Opinión
El cadáver de la nación
De la mano de Cicerón se puede explorar una senda de gran interés para la metáfora biopolítica que es la autopsia del cadáver de la nación. En la historia de las ideas políticas hay veces en las que hay un testigo de excepción capaz de dar fe de la muerte del cuerpo político y de sus causas con precisión de forense. Es lo que ocurre con el testimonio de Cicerón, en los cientos de cartas que se conservan, de los años finales de la República romana. Es este el final de un estado que resurgirá de las cenizas de las guerras civiles con otra forma de poder, unipersonal pero camuflado en las ficciones republicanas, que habrá de prolongar su existencia muchos siglos. Pero esa época final de la República, los 100 años escasos que transcurren desde el conflicto social de los Graco en torno al «ager publicus» y la guerra civil que enfrentará a Octaviano, el futuro Augusto, con Marco Antonio, ha sido una de las más estudiadas y que mayor fascinación ha provocado no solo entre los expertos en la historia de la antigüedad sino también entre los grandes creadores. Pensemos en la muchas obras que se le han dedicado en la historia de la alta cultura y la cultura popular, desde el «Julio César» de Shakespeare a «Los idus de marzo» de Thornton Wilder o la serie Roma de HBO.
Habitualmente se parte del lugar común de una supuesta decadencia del sistema político republicano, pero autores como J. Osgood (Rome and the Making of a World State, Cambridge) han mostrado el interés de estudiar de forma diferenciada el periodo comprendido entre 150 a.C. y 20 d.C. no solo como el invierno de un sistema, en términos spenglerianos, sino como una primavera de una pujante y revolucionaria nueva etapa: al menos en lo económico, cultural y militar. Pero la política iba por otros derroteros y la visión del declive del sistema, dominante en la historiografía, viene de antiguo. Cicerón habla de la muerte inducida de la República, orquestada por las ambiciones de ciertos políticos, con la metáfora del animal sacrificial y el harúspice que, como en una autopsia, interpreta sus entrañas para ver la causa de la muerte (M. Schneider, Cicero «Haruspex». Political Prognostication and the Viscera of a Deceased Body Politic. Gorgias Press 2013). Cicerón es testigo de excepción de esta época y mediante diversos indicios, como los miembros rotos del cuerpo político –circumspice omnia membra rei publicae (Fam. 5.13.3)– puede certificar «la muerte de la república» (Fam. 6.21.3). El cadáver se suele incinerar tras el crimen nefasto de acabar con la República, por lo que en Cicerón se ve frecuentemente, como metáfora para el fin de ciclo, la imagen de las cenizas quemadas del cuerpo político de la ciudad: cinere urbis (Cat. 2.19.15), cinere deflagrati imperi (Cat. 4.12.20), cinis patriae (Sull. 19.6). ¿Surgirá de las cenizas un nuevo ser político?

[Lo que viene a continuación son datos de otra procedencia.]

/-! ## Lines and ranges -/

/-- R269 to R273, R286: the messages of line ownership, at the home and at the core. (That FWD and REVOKE leave a V line's dirty words
in the cluster cache is deduced, log 20; that owned words leave the core's own die and cluster caches, and that a FILL awaits the
revocations that its core has asked for, log 32; the poisoned answer over a link out of service is the model's choice, log 29.) -/
def Obligations.LineMessages : Prop :=
  ∀ (s : State) (core line : Nat) (words mask dirty : BitVec 16) (data : BitVec 512),
    let x := s.coreAt core
    let l := s.l1Line core line
    let r := s.regAt line
    let p := s.pendAt line core
    -- the words of the answer are at the home, but for those that a forwarded write wrote
    let merged (t : State) : Prop := ∀ i, i < 16 → t.homeRead (64 * line + 4 * i) 4 =
      if dirty.getLsbD i = true ∧ p.fwd.getLsbD i = false then lineBytes data (4 * i) 4 else s.homeRead (64 * line + 4 * i) 4
    let there := s.quietSpan (64 * line) 64 ∧ s.reqDown (dieOf core) (64 * line) = false ∧ ∀ k ∈ p.takes, k.core ≠ core
    -- a fill takes the words that the core's own die and cluster caches hold dirty, and the rest from the home
    ((s.dieLine (dieOf core) line).dirty = 0 → (s.cluLine (clusterOf core) line).dirty = 0 →
      (s.fillData core line).1 = BitVec.ofNat 512 (s.homeRead (64 * line) 64))
    ∧ (let free := ∀ e ∈ s.pending, e.1 / 16384 = line → ∀ k ∈ e.2.takes, k.core ≠ core
      (¬ free → ∃ t, exec (.fill core line) s = .next t ∧ t.sched = s.sched ∧ { t with pending := s.pending } = s)
      ∧ (free → s.reqDown (dieOf core) (64 * line) = true → ∃ t, exec (.fill core line) s = .next t
          ∧ t.sched = s.sched ++ [.data core line 0] ∧ Store.get 0 (t.coreAt core).fillPois line = BitVec.allOnes 16)
      ∧ (free → s.reqDown (dieOf core) (64 * line) = false → ∃ t, exec (.fill core line) s = .next t
        ∧ (∀ a, t.byteAt a = s.byteAt a) ∧ (t.regAt line).owners = r.owners
        ∧ Store.get 0 (t.coreAt core).fillPois line = (s.fillData core line).2
        ∧ (if r.words core = 0 then t.sched = s.sched ++ [.data core line (s.fillData core line).1]
           else t.sched = s.sched ++ [.grant core line (s.fillData core line).1 (r.words core)] ∧ core ∈ (t.regAt line).copies)))
    ∧ (s.reqDown (dieOf core) (64 * line) = true → ∃ t, exec (.ownreq core line words data dirty) s = .next t ∧ t.reg = s.reg
        ∧ ∀ a, t.byteAt a = s.byteAt a)
    ∧ (s.reqDown (dieOf core) (64 * line) = false → (∀ o ∈ r.ownersOf words, o = core ∨ o ∉ r.copies) → ∃ t, exec (.ownreq core line words data dirty) s = .next t
        ∧ (t.regAt line).words core = r.words core ||| words)
    ∧ (∀ o, s.reqDown (dieOf core) (64 * line) = false → o ∈ r.ownersOf words → o ≠ core → o ∈ r.copies →
        s.isPending line o = false → ∃ t m,
        exec (.ownreq core line words data dirty) s = .next t
        ∧ (∃ k ∈ (t.pendAt line o).takes, k.core = core ∧ k.words = r.words o &&& words)
        ∧ (.revoke o line m ∈ t.sched ∨ .fwd o line m ∈ t.sched))
    ∧ (∀ i ∈ ([(.grant core line data mask, .o), (.data core line data, .v)] : List (Instr × LineSt)),
        -- the answer that a forward overtook is dropped (R272)
        (line ∈ x.drop → ∃ t, exec i.1 s = .next t ∧ t.coreAt core = { x with drop := x.drop.erase line }
          ∧ (∀ c, c ≠ core → t.coreAt c = s.coreAt c) ∧ { t with cores := s.cores } = s)
        ∧ (line ∉ x.drop → l.st ≠ .io → exec i.1 s = .next s)
        ∧ (line ∉ x.drop → l.st = .io → x.leavingWords line = 0 → ∃ t, exec i.1 s = .next t ∧ OnlyCoreLine s t core line
            ∧ (let n := t.l1Line core line
               n.st = i.2 ∧ n.data = data ∧ n.valid = BitVec.allOnes 16 ∧ n.dirty = 0 ∧ n.rid = l.rid
               ∧ n.pois = Store.get 0 x.fillPois line)))
    -- a DISOWN that waits is applied when the answer arrives (R271)
    ∧ (line ∉ x.drop → l.st = .io → x.leavingWords line ≠ 0 → (s.requests core).length < 32 →
        (∃ t, exec (.grant core line data mask) s = .next t ∧ (t.l1Line core line).st = .ov
          ∧ .disownreq core line data 0 ∈ t.sched)
        ∧ ∃ t, exec (.data core line data) s = .next t ∧ (t.l1Line core line).st = .v
          ∧ (t.regAt line).words core = r.words core &&& ~~~ (x.leavingWords line))
    ∧ (∀ i ∈ ([.fwd core line words, .revoke core line words] : List Instr),
        let gone := s.setL1 core line {}
        (l.st = .o → exec i s = .next ((gone.updCore core (fun y => { y with
          sentPois := Store.set 0 y.sentPois line (l.dirty &&& l.pois) })).post (.yield core line l.data l.dirty)))
        ∧ (l.st = .io → exec i s = .next ((gone.updCore core (fun y => { y with drop := y.drop ++ [line] })).post (.yield core line 0 0)))
        ∧ (l.st = .oi → exec i s = .next s)
        ∧ (l.st = .ov → exec i s = .next (s.setL1 core line { l with st := .oi }))
        ∧ (l.st = .v → ∃ t, exec i s = .next t ∧ t.l1Line core line = (if l.valid = 0 then l else {})
            ∧ (l.valid ≠ 0 → r.owners = [] → ∀ w, w < 16 → l.dirty.getLsbD w = true →
              lineBytes (t.cluLine (clusterOf core) line).data (4 * w) 4 = lineBytes l.data (4 * w) 4
              ∧ (t.cluLine (clusterOf core) line).valid.getLsbD w = true)))
    ∧ (∃ t, exec (.yield core line data dirty) s = .next t
        ∧ (there → merged t ∧ core ∉ (t.regAt line).copies ∧ t.isPending line core = false
          ∧ (p.takes = [] → (t.regAt line).words core = 0)
          ∧ ∀ k, p.takes = [k] → (t.regAt line).words k.core = (r.words k.core ||| k.words) ∧ (t.regAt line).words core = 0))
    ∧ (∃ t, exec (.evict core line data dirty) s = .next t ∧ .ack core line ∈ t.sched
        ∧ (there → merged t ∧ core ∉ (t.regAt line).copies
          ∧ (s.isPending line core = false → (t.regAt line).words core = r.words core)))
    ∧ (∃ t, exec (.disownreq core line data dirty) s = .next t ∧ .ack core line ∈ t.sched
        ∧ (there → merged t ∧ core ∉ (t.regAt line).copies
          ∧ (s.isPending line core = false → (t.regAt line).words core = r.words core &&& x.ownRangeWords line)))
    -- a message over a link out of service does not arrive (R256)
    ∧ (s.reqDown (dieOf core) (64 * line) = true → p.takes = [] → ∃ t, exec (.yield core line data dirty) s = .next t
        ∧ ∀ a, t.byteAt a = s.byteAt a)
    ∧ (∃ t, exec (.ack core line) s = .next t ∧ OnlyCoreLine s t core line
        ∧ t.l1Line core line = match l.st with
          | .oi => {}
          | .ov => { l with st := .v }
          | _ => l)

El imaginario del ciclo de vida y muerte de los estados, tras el precursor tratamiento platónico y polibiano, encuentra en Cicerón al estudioso de los signos de la muerte, como ha visto también Brian Walters en The Deaths of the Republic. Imagery of the Body Politic in Ciceronian Rome (Oxford): su uso de las metáforas en torno a la disolución del cuerpo político –un crimen semejante a un parricidio– es a veces brutal y habla de signos violentos, heridas, fuego y mutilación. Todo para concluir que la República no está muriendo de forma natural: y puede que el destino más coherente para el miembro del cuerpo sea perecer con el estado, al modo heroico. Muchas veces es la muerte del héroe tutelar de la comunidad –pensemos en Héctor, en el caso de Troya– la que marca el fin de la nación. En el caso de Cicerón, solo hay que pensar que, casi como un héroe tutelar de la República, murió simbólicamente con ella cuando en el año 43 a.C., dos sicarios de Marco Antonio lo asesinaron cuando viajaba en su litera. Veamos, en fin, como cuenta el episodio Plutarco: «Entonces llegaron los verdugos, el centurión Herenio y el tribuno militar Popilio, a quien en cierta ocasión Cicerón había defendido en un proceso de parricidio […]. Cicerón, al darse cuenta de que Herenio se acercaba corriendo por el camino que llevaba, ordenó a sus esclavos que detuvieran allí mismo la litera. Entonces, llevándose, como era su costumbre, la mano izquierda a su mentón, miró fijamente a sus verdugos, sucio del polvo, con el cabello desgreñado y el rostro desencajado por la angustia, de modo que la mayoría se cubrió el rostro en el momento en que Herenio lo degollaba; y lo hizo después de alargar el mismo Cicerón el cuello desde la litera. Tenía 64 años. Por orden de Antonio le cortaron la cabeza y las manos con las que había escrito las Filípicas».